Lekas, a huge fan of the Beatles and Green Bay Packers great Jim Taylor while growing up on Chicago’s Northwest Side, kicks off his work with a “Creepy Sites” chapter, which includes a spine-tingling section devoted to Marion Lambert, the purported “Lonely Ghost of Sheridan Road” (between Westleigh Road and McCormick Drive) in Lake Forest. Lekas also provides details of what allegedly happened inside and outside the allegedly haunted Schweppe Mansion in Lake Forest after the death of Laura Shedd Schweppe in 1937.
Interested in checking out where gangster John Dillinger had his face altered by plastic surgery before FBI agents killed him near Chicago’s Biograph Theater? Or where actor and Wilmette native Bill Murray learned to play golf?
Or a chilling account of Laurie Dann’s meandering, murderous rampage in Winnetka, in 1988? Lekas claims the community hasn’t fully recovered from the shooting death of 8-year-old Nick Corwin and wounding of five other students at Hubbard Elementary School.
Interested in where a young Marlon Brando worked as a movie usher in Lake County, before getting fired?
Then flip through the easy-to-navigate Where the Tour Buses Don’t Go.
Lekas’s journey to a teaching career began at Wright Junior College (now Wilbur Wright College) in Chicago, though the 1967 Lane Tech graduate and Army National Guard Soldier had no idea what he wanted to do for a living at the time. He first met his future wife at a party held at Northern Illinois University and decided to enroll at the DeKalb school to study and woo Noreen, presumably in that order.
Lekas transferred to Northeastern Illinois University in Chicago after a semester at NIU and double-majored in English and History.

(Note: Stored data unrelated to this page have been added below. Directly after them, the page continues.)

-- ==== Sys2Proof/Machine/Links.lean ====
section
/-! DEFINITION. Lanes, bring-up, capability exchange, width, retry and credits: the commands of R305 to
R328. An event of a lane, or of a port, that is not in the state the event leaves changes nothing
(log 4). -/

namespace Sys2Proof.Machine

/-! ## Lanes (R305 to R308) -/

/-- A lane event: it moves a lane of a configured port, outside TEST, from one of some states; then
the port may leave LANES. -/
def laneEvent (s : State) (l : Nat) (from' : List Nat) (f : State → Nat → State) : Answer :=
  match portOfLane s l with
  | none => .next s
  | some p =>
    if !silent s && octetRuns s l && portState s p != lsTest && from'.contains (laneState s l) then
      .next (checkLanes (showRx (f s p) p) p)
    else .next s

/-- ADAPTATION_CONVERGED: TRAIN to HUNT. -/
def execAdaptationConverged (lane : Nat) (s : State) : Answer :=
  laneEvent s lane [lnTrain] fun s _ => setLaneState s lane lnHunt

/-- HEADER_LOCK: HUNT to LOCKED, with the polarity and the partner's index. -/
def execHeaderLock (lane : Nat) (inverted : Bool) (peerLane : Nat) (s : State) : Answer :=
  laneEvent s lane [lnHunt] fun s _ =>
    wrf (wrf (setLaneState s lane lnLocked) (aLaneStat lane) 52 49 peerLane) (aLaneStat lane) 48 48
      (b2n inverted)

/-- HEADER_LOSS: LOCKED to HUNT. -/
def execHeaderLoss (lane : Nat) (s : State) : Answer :=
  laneEvent s lane [lnLocked] fun s _ => setLaneState s lane lnHunt

/-- COUNTDOWN_START: LOCKED to SWITCH (R306). -/
def execCountdownStart (lane : Nat) (s : State) : Answer :=
  laneEvent s lane [lnLocked] fun s _ => setLaneState s lane lnSwitch

/-- COUNTDOWN_END: SWITCH to MARKER_HUNT. -/
def execCountdownEnd (lane : Nat) (s : State) : Answer :=
  laneEvent s lane [lnSwitch] fun s _ => setLaneState s lane lnMarkerHunt

/-- MARKER_CHECK: both MARKERs valid make the lane ALIGNED; else it returns to HUNT, or hunts on in
RELOCK (R305, R307). -/
def execMarkerCheck (lane : Nat) (valid : Bool) (lateNs : Nat) (s : State) : Answer :=
  laneEvent s lane [lnMarkerHunt, lnRelock] fun s p =>
    if valid then
      modLink (setLaneState s lane lnAligned) p fun l => { l with late := tset 0 l.late lane lateNs }
    else if laneState s lane = lnRelock then s
    else setLaneState s lane lnHunt

/-- ATTEMPT_TIMEOUT: 50 ms into an attempt. -/
def execAttemptTimeout (lane : Nat) (s : State) : Answer :=
  laneEvent s lane [lnTrain, lnHunt, lnLocked, lnSwitch, lnMarkerHunt] fun s _ => nextAttempt s lane

/-- LOCK_LOSS: ALIGNED to RELOCK, counted (R307). -/
def execLockLoss (lane : Nat) (s : State) : Answer :=
  laneEvent s lane [lnAligned] fun s _ => count (setLaneState s lane lnRelock) 4 lane 0 1

/-- RELOCK_TIMEOUT: a new attempt at TRAIN with ATTEMPT 1 (R307). -/
def execRelockTimeout (lane : Nat) (s : State) : Answer :=
  laneEvent s lane [lnRelock] fun s _ => startAttempt s lane 1

/-- PORT_WAIT_EXPIRY: the port leaves LANES with the lanes it has (R308). -/
def execPortWaitExpiry (port : Nat) (s : State) : Answer :=
  let ph := (link s port).phase
  if portExists s port && portState s port != lsTest && (ph == lsLanes || ph == lsRateStep) then
    .next (leaveLanes s port)
  else .next s

/-! ## Capability exchange (R309 to R312) -/

/-- A configured port in a phase of bring-up, outside TEST. -/
def inPhase (s : State) (p ph : Nat) : Bool :=
  portExists s p && portState s p != lsTest && (link s p).phase == ph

Gerry and Noreen got married in 1972 and raised children Elizabeth, 43, and Joe, 40. They’ll celebrate their 50th wedding anniversary in November.
“The star I have always set my course by,” Gerry writes of Noreen on his book’s dedication page.

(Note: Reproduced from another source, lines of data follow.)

-- ==== Sys2Proof/Machine/Plots.lean ====
section
/-! DEFINITION. Plots (R337 to R340), the headland role (R343 to R345) and yield maps (R346 to R349). -/

namespace Sys2Proof.Machine

/-! ## Plot entries (R337, R338) -/

def rcPlotBusy : Nat := 0x60
def rcPlotRange : Nat := 0x61
def rcPlotCores : Nat := 0x62
def rcPlotWeight : Nat := 0x63

def psFree : Nat := 0
def psActive : Nat := 1
def psFallow : Nat := 2

def plotState (s : State) (p : Nat) : Nat := rdf s (aPlot p 0) 63 62

/-- Fields of the eight words. -/
def plotFields : List (List RField) :=
  [[ro 63 62, rw 61 61, rsv 60 60, rwIf 59 57 (· ≤ 4), rwIf 56 45 (· ≤ 2048), rsv 44 33,
      rwIf 32 16 (· ≤ 65536), rw 15 0],
    [rw 63 0], [rw 63 56, rw 55 48, rw 47 40, rw 39 32, rw 31 24, rsv 23 0],
    [rwIf 63 40 (· ≤ 0xEF_FFFF), rwIf 39 16 (· ≤ 0xF0_0000), rsv 15 0],
    [rsv 63 0], [rsv 63 0], [rsv 63 0], [rsv 63 0]]

/-- Plots that are not FREE, in ascending order. -/
def plotsLive (s : State) : List Nat :=
  s.regs.filterMap fun kv =>
    if aPlot 0 0 ≤ kv.1 ∧ kv.1 < aPlot 4096 0 ∧ (kv.1 - aPlot 0 0) % 64 = 0 ∧ bitsOf kv.2 63 62 ≠ psFree
    then some ((kv.1 - aPlot 0 0) / 64) else none

/-- The entries of the other plots that are not FREE. -/
def otherPlots (s : State) (p : Nat) : List Entry :=
  ((plotsLive s).filter (· != p)).map fun q => rdEntry s (aPlot q 0) 8

def groupRange (e : Entry) : Nat × Nat := (bitsOf (wordAt e 0) 15 0, bitsOf (wordAt e 0) 32 16)
def fieldRegion (e : Entry) : Nat × Nat := (bitsOf (wordAt e 3) 63 40, bitsOf (wordAt e 3) 39 16)

/-- Non-FREE groups of a plot. -/
def groupsOfPlot (s : State) (p : Nat) : List Nat :=
  (groupsLive s).filter fun g => (groupAt s g).plot == p

/-- PLOT_BUSY. -/
def plotBusy (s : State) (p : Nat) (e : Entry) : Bool :=
  let old := rdEntry s (aPlot p 0) 8
  let det := bitOf (wordAt e 0) 61
  p == 0
    || (plotState s p == psActive && (wordAt old 1 != wordAt e 1 || groupRange old != groupRange e
      || bitOf (wordAt old 0) 61 != det))
    || (det && (groupsOfPlot s p).any fun g =>
      let op := (groupAt s g).op
      decide (0x40 ≤ op ∧ op ≤ 0x7F))

/-- A non-FREE field-book entry of the plot lies outside a region of 4 KiB units. -/
def entryOutside (s : State) (p : Nat) (r : Nat × Nat) : Bool :=
  (List.range 12).any fun n => (entriesOf s n).any fun e =>
    let x := fbAt s n e
    x.plot == p
      && (regionBase x < r.1 * 4096 || decide ((r.1 + r.2) * 4096 < regionBase x + regionBytes x))

/-- PLOT_RANGE. -/
def plotRange (s : State) (p : Nat) (e : Entry) : Bool :=
  let g := groupRange e
  let f := fieldRegion e
  65536 < g.1 + g.2
    || (otherPlots s p).any (fun o => meets g.1 g.2 (groupRange o).1 (groupRange o).2)
    || (groupsOfPlot s p).any (fun x => !(g.1 ≤ x && decide (x < g.1 + g.2)))
    || decide (0xF0_0000 < f.1 + f.2)
    || (otherPlots s p).any (fun o => meets f.1 f.2 (fieldRegion o).1 (fieldRegion o).2)
    || entryOutside s p f

/-- Sum of a field over a plot's entry and the other non-FREE plots. -/
def plotSum (s : State) (p : Nat) (e : Entry) (word hi lo : Nat) : Nat :=
  ((e :: otherPlots s p).map fun x => bitsOf (wordAt x word) hi lo).sum

/-- SHARE_EXCEEDED. -/
def plotShareBad (s : State) (p : Nat) (e : Entry) : Bool :=
  storeUnits s < plotSum s p e 0 56 45
    || (List.range 12).any fun n => decide (bitsOf (wordAt e 0) 56 45 < plotClaims s p n 65536)

/-- The first condition of R338 that an entry breaks. -/
def plotRefusal (s : State) (p : Nat) (e : Entry) : Nat :=
  if plotBusy s p e then rcPlotBusy
  else if plotRange s p e then rcPlotRange
  else if plotShareBad s p e then rcShare
  else if 4 < plotSum s p e 0 59 57 then rcPlotCores
  else if [63, 55, 47, 39, 31].any fun hi => decide (255 < plotSum s p e 2 hi (hi - 7)) then rcPlotWeight
  else 0

/-- RESULT and PLOT of BND_PLOT_STAT. -/
def plotReport (s : State) (p code : Nat) : State := wr s aPlotStat (bitsAt 63 56 code ||| bitsAt 11 0 p)

/-- Store a committed entry: a FREE one becomes FALLOW. -/
def plotAccept (s : State) (p : Nat) (e : Entry) : State :=
  let free := plotState s p == psFree
  let s := wrEntry s (aPlot p 0) e
  if free then wrf s (aPlot p 0) 63 62 psFallow else s

/-- A write to word 0 of a plot's window. -/
def plotCommit (s : State) (path p : Nat) (v : Word) : WrRes :=
  commitEntry s path (aPlot p 0) plotFields v (fun s e => plotRefusal s p e)
    (fun s e => plotAccept s p e) (fun s code => plotReport s p code)

/-- PLOT_COMMIT. -/
def execPlotCommit (path plot : Nat) (value : Word) (s : State) : Answer :=
  .next (mgApply s (aPlot plot 0) value fun s => plotCommit s path plot value)

/-! ## Commands (R339) -/

/-- A Granary charge of the plot remains (R269). -/
def plotCharged (s : State) (p : Nat) : Bool :=
  ((List.range 16).any fun f => rdf s (aQuota p f) 20 0 != 0)
    || (heldBufs s).any fun x => x.1.isSome && rdf s (statusAddr x.1 x.2) 61 50 == p

/-- Nothing of the plot remains. -/
def plotEmpty (s : State) (p : Nat) : Bool :=
  groupsOfPlot s p == []
    && (List.range 12).all (fun n => (entriesOf s n).all fun e => (fbAt s n e).plot != p)
    && vrdState s p == vsFree && !plotCharged s p

/-- A plot goes FALLOW: its open instances end (R144, R156, R339). -/
def fallowPlot (s : State) (p : Nat) : State :=
  let s := wrf s (aPlot p 0) 63 62 psFallow
  settle (failGroups s 4 fun r => (groupAt s r.group).plot == p)

/-- A command of BND_PLOT_CMD: the state and the code. -/
def plotCommand (s : State) (op p : Nat) : State × Nat :=
  let st := plotState s p
  let r : State × Nat :=
    if op = 4 then (s, 0)
    else if p = 0 then (s, rcPlotBusy)
    else
      match op with
      | 1 => if st == psFallow then (wrf s (aPlot p 0) 63 62 psActive, 0) else (s, rcPlotBusy)
      | 2 => if st == psActive then (fallowPlot s p, 0) else (s, rcPlotBusy)
      | _ =>
        if st == psFallow && plotEmpty s p then
          (wrEntry s (aPlot p 0) ((List.range 8).map fun w => resetWord (aPlot p w)), 0)
        else (s, rcPlotBusy)
  (plotReport r.1 p r.2, r.2)

/-- A write to BND_PLOT_CMD. -/
def plotCmdWrite (s : State) (path : Nat) (v : Word) : WrRes :=
  cmdWrite s path aPlotCmd
    [⟨63, 60, .wo, fun w => 1 ≤ bitsOf w 63 60 && bitsOf w 63 60 ≤ 4⟩, rsv 59 12, wo 11 0] v
    fun s => plotCommand s (bitsOf v 63 60) (bitsOf v 11 0)

def plotRow (s : State) (path op p : Nat) : State :=
  let v := bitsAt 63 60 op ||| bitsAt 11 0 p
  mgApply s aPlotCmd v fun s => plotCmdWrite s path v

/-- PLOT_ACTIVATE. -/
def execPlotActivate (path plot : Nat) (s : State) : Answer := .next (plotRow s path 1 plot)
/-- PLOT_FALLOW. -/
def execPlotFallow (path plot : Nat) (s : State) : Answer := .next (plotRow s path 2 plot)
/-- PLOT_FREE. -/
def execPlotFree (path plot : Nat) (s : State) : Answer := .next (plotRow s path 3 plot)
/-- PLOT_QUERY. -/
def execPlotQuery (path plot : Nat) (s : State) : Answer := .next (plotRow s path 4 plot)

/-- BND_PLOT_STAT as read. -/
def plotStatWord (s : State) : Word :=
  rd s aPlotStat ||| bitsAt 55 54 (plotState s (rdf s aPlotStat 11 0))

/-! ## Fences (R340) -/

/-- A write to a word of PRT_PLOT_FENCE: plot 0 only on a management-capable port. -/
def fenceWrite (s : State) (path p j : Nat) (v : Word) : WrRes :=
  if cfgWidth s p = 0 then ⟨s, .access⟩
  else
    plainWrite s path (aFence p j)
      [⟨63, 0, .rw, fun w => !(j == 0 && bitOf w 0 && !rdb s (aCable p) 59)⟩] v

/-- PLOT_FENCE_WRITE. -/
def execPlotFenceWrite (path port index : Nat) (value : Word) (s : State) : Answer :=
  .next (mgApply s (aFence port index) value fun s => fenceWrite s path port index value)

/-! ## Headland role (R343 to R345) -/

def rcNotHeadland : Nat := 0x50
def rcRoleState : Nat := 0x51
def rcNoRole : Nat := 0x52
def rcNoTables : Nat := 0x53

def roleState (s : State) : Nat := rdf s aRole 63 62
def roleServing : Nat := 0
def roleStandby : Nat := 1

/-- A write to GLB_ROLE: ROLE_OF only in STANDBY. -/
def roleWrite (s : State) (path : Nat) (v : Word) : WrRes :=
  plainWrite s path aRole
    [ro 63 62, ro 61 61, rwIf 60 43 (fun _ => roleState s == roleStandby), ro 42 35, rsv 34 32, ro 31 0] v

/-- ROLE_OF_WRITE. -/
def execRoleOfWrite (path : Nat) (value : Word) (s : State) : Answer :=
  .next (mgApply s aRole value fun s => roleWrite s path value)

/-- Ports whose cabling entry has STANDBY set, in ascending order. -/
def standbyPorts (s : State) : List Nat := (portsOf s).filter fun p => rdb s (aCable p) 60

/-- A port FALLOW with reason ORDERED. -/
def orderedFallow (s : State) (p : Nat) : Bool := portState s p == lsFallow && portReason s p == rsOrdered

/-- ADOPT, accepted. -/
def adopt (s : State) : State :=
  let s := bumpMod (wrf s aRole 63 62 roleServing) aRole 31 0 1
  let s := event s 0x0107 srcDevice 0xFFF { detail := rdf s aRole 60 43 }
  forAll (fun s p => if orderedFallow s p then portRestore s p else s) s (standbyPorts s)

/-- Put a port FALLOW with reason ORDERED, from TEST through END_TEST. -/
def orderFallow (s : State) (p : Nat) : State :=
  if orderedFallow s p then s
  else if portState s p == lsTest then setPortReason (portEndTest s p) p rsOrdered
  else portFallow s p rsOrdered

/-- STAND_DOWN, accepted. -/
def standDown (s : State) : State :=
  let s := wrf (wrf s aRole 63 62 roleStandby) aRole 60 43 0x3FFFF
  settle (forAll orderFallow s (standbyPorts s))

/-- A command of GLB_ROLE_CMD (R345). -/
def roleCommand (s : State) (op : Nat) : State × Nat :=
  let code :=
    if !rdb s aRole 61 then rcNotHeadland
    else if op = 1 && roleState s == roleServing then rcRoleState
    else if op = 2 && roleState s == roleStandby then rcRoleState
    else if op = 1 && rdf s aRole 60 43 == 0x3FFFF then rcNoRole
    else if op = 1 && rd s aFwdEpoch == 0 then rcNoTables
    else 0
  let s := wrf s aRole 42 35 code
  if code ≠ 0 then (s, code) else if op = 1 then (adopt s, 0) else (standDown s, 0)

/-- A write to GLB_ROLE_CMD. -/
def roleCmdWrite (s : State) (path : Nat) (v : Word) : WrRes :=
  cmdWrite s path aRoleCmd
    [⟨63, 60, .wo, fun w => 1 ≤ bitsOf w 63 60 && bitsOf w 63 60 ≤ 2⟩, rsv 59 0] v
    fun s => roleCommand s (bitsOf v 63 60)

/-- ADOPT. -/
def execAdopt (path : Nat) (s : State) : Answer :=
  .next (mgApply s aRoleCmd (bitsAt 63 60 1) fun s => roleCmdWrite s path (bitsAt 63 60 1))

/-- STAND_DOWN. -/
def execStandDown (path : Nat) (s : State) : Answer :=
  .next (mgApply s aRoleCmd (bitsAt 63 60 2) fun s => roleCmdWrite s path (bitsAt 63 60 2))

/-! ## Yield maps (R346 to R349) -/

def aYldCfg : Nat := aYld 0x0
def aYldCollect : Nat := aYld 0x8
def aYldBase : Nat := aYld 0x10
def aYldStat : Nat := aYld 0x18

/-- Ports and hints of an epoch that ends (R116). -/
def endHints (s : State) : State :=
  let full := s.fab.epochPorts.filter fun p => forwarding s p && s.fab.hinted.contains p
  let t := full.foldl (fun t p => tset 0 t p 1) s.fab.settled
  let fab := { s.fab with
    settled := t, hinted := [], epochPorts := (portsOf s).filter (forwarding s) }
  { s with fab := fab }

/-- STALL counts the epoch (R346). -/
def endStalls (s : State) : State :=
  let f := fun (x : QueueStat) =>
    if x.stalledNow then { x with stall := Nat.min 255 (x.stall + 1), stalledNow := false } else x
  forAll (fun s kv => setStat s (kv.1 / 16) (kv.1 % 16) (f kv.2)) s s.yld.stats

/-- The word of a port's furrow in a map (R346, R347). -/
def furrowWord (s : State) (p f : Nat) : Word :=
  let x := statOf s p f
  let net := netPerRefill s p * s.yld.samples
  bitsAt 63 48 x.occMax ||| bitsAt 47 32 (Nat.min 0xFFFF (x.occSum / Nat.max 1 s.yld.samples))
    ||| bitsAt 31 16 x.marks ||| bitsAt 15 8 x.stall
    ||| bitsAt 7 0 (if net = 0 then 0 else Nat.min 255 (255 * x.bytes / net))

/-- The block of a port, empty where its mask would be. -/
def portBlock (s : State) (p : Nat) : List Byte :=
  let fs := allFurrows.filter fun f => furrowWord s p f != 0
  if !forwarding s p || fs = [] then []
  else
    let mask := fs.foldl (fun m f => m + 2 ^ f) 0
    leOfWords ((bitsAt 63 55 p ||| bitsAt 54 39 mask ||| bitsAt 38 34 (rdf s (aLinkStat p) 59 55)
      ||| bitsAt 33 29 (rdf s (aLinkStat p) 54 50)) :: fs.map (furrowWord s p))

/-- Blocks packed into parts of at most 8,160 bytes: (blocks, bytes) each. -/
def packParts : List (List Byte) → Nat × List Byte → List (Nat × List Byte)
  | [], acc => [acc]
  | b :: bs, acc =>
    if acc.2.length + b.length ≤ 8160 then packParts bs (acc.1 + 1, acc.2 ++ b)
    else acc :: packParts bs (1, b)

/-- The parts of the map that closes, with their headers. -/
def mapParts (s : State) (seq : Nat) : List (List Byte) :=
  let parts := packParts (((portsOf s).map (portBlock s)).filter (· ≠ [])) (0, [])
  parts.zipIdx.map fun x =>
    leOfWords [bitsAt 63 32 seq ||| bitsAt 31 24 x.2 ||| bitsAt 23 16 parts.length
        ||| bitsAt 15 8 (bitsOf s.yld.cfg 62 55),
      BitVec.ofNat 64 s.yld.start, bitsAt 63 46 (deviceId s) ||| bitsAt 45 36 x.1.1, 0] ++ x.1.2

/-- Header of part i of a map. -/
def mapHeader (s : State) (seq i n len : Nat) : Header :=
  let flags := (if i = 0 then flagFirst else 0) + (if i + 1 = n then flagLast else 0)
  dataHeader 0 tYieldMap 0 0 len flags (bitsOf s.yld.collect 63 46) (deviceId s) 0
    (BitVec.ofNat 64 (s.yld.base.toNat + 0x2_0000 * (seq % 8) + 8192 * i)) (BitVec.ofNat 64 seq)

/-- Queue a map for sending, or skip it while the previous one still waits (R348). -/
def sendMap (s : State) (seq : Nat) (parts : List (List Byte)) : State :=
  if bitsOf s.yld.collect 63 46 = 0x3FFFF then s
  else if s.yld.partsLeft ≠ 0 then bump s aYldStat 31 16 1
  else
    forAll (fun s x =>
      let h := mapHeader s seq x.2 parts.length x.1.length
      match routeOf s none h with
      | .toPort _ =>
        let s := { s with yld := { s.yld with partsLeft := s.yld.partsLeft + 1 } }
        sendRouted s 76 h x.1 .yieldPart
      | _ => s) s parts.zipIdx

/-- A map closes: it is kept readable and sent (R348). -/
def closeMap (s : State) : State :=
  let seq := (rdf s aYldStat 63 32 + 1) % 2 ^ 32
  let parts := mapParts s seq
  let s := wrf s aYldStat 63 32 seq
  let kept := tset [] s.yld.maps (seq % 8) parts.flatten
  sendMap { s with yld := { s.yld with maps := kept } } seq parts

/-- A map begins with the settings then in the registers (R349). -/
def beginMap (s : State) : State :=
  let y := { s.yld with
    cfg := rd s aYldCfg, collect := rd s aYldCollect, base := rd s aYldBase,
    epochs := 0, samples := 0, start := now s, stats := [] }
  { s with yld := y }

/-- YIELD_EPOCH: one 10 µs boundary. -/
def execYieldEpoch (s : State) : Answer :=
  if !isReady s then .next s
  else
    let s := endHints s
    if !mapRuns s then .next (beginMap s)
    else
      let s := endStalls s
      let s := { s with yld := { s.yld with epochs := s.yld.epochs + 1 } }
      if s.yld.epochs < bitsOf s.yld.cfg 62 55 then .next s
      else .next (beginMap (closeMap s))

/-- Fields of the YLD registers, by offset. -/
def yieldFields (i : Nat) : List RField :=
  match i with
  | 0 => [rw 63 63, rwIf 62 55 (· != 0), rsv 54 0]
  | 1 => [rw 63 46, rsv 45 0]
  | _ => [rwIf 63 0 fun v => v % 0x2_0000 == 0]

/-- A write to YLD_CFG, YLD_COLLECT or YLD_BASE (index 0 to 2). -/
def yieldWrite (s : State) (path i : Nat) (v : Word) : WrRes :=
  plainWrite s path (aYld (8 * i)) (yieldFields i) v

/-- YIELD_CONFIG_WRITE. -/
def execYieldConfigWrite (path index : Nat) (value : Word) (s : State) : Answer :=
  .next (mgApply s (aYld (8 * index)) value fun s => yieldWrite s path index value)

end Sys2Proof.Machine
end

Lekas taught for five years at Jack London Middle School before his 17-year tenure of teaching History and Language Arts at Friendship Junior High School.
“I liked telling stories in the classroom,” Lekas says. “I know a lot of weird stuff, so I’d throw ‘weird’ at my students; the subject matter usually held their attention. Teaching is an art, not a science. It’s an art of people, specifically an art of reading students, and recognizing what’s best for each student.”
A former student who had read Lekas’s book paid Lekas quite a compliment not too long ago, telling him that he writes exactly like he talks.
“Hearing that,” Lekas says, “meant a lot to me.”
Another former student, this one having caught up with Lekas at a recent Jack London Middle School graduation ceremony, had this to say: “Mr. Lekas, I can’t explain what you gave me, what you did to inspire me in your role as a teacher, but I do know that it was important. Thank you.”
Lekas’s next role?
That’s uncertain, for now.
“There’s nothing crawling around in my head,” Lekas admits.
But one aim remains on the original Gerry Lekas List, and Lekas—who briefly envisioned a career as a sponge diver—reveals it on the back of his book. It’s not as concrete as songwriter or as playwright or as author.
The perpetually jocular Lekas wants to attain enlightenment before he kicks the bucket.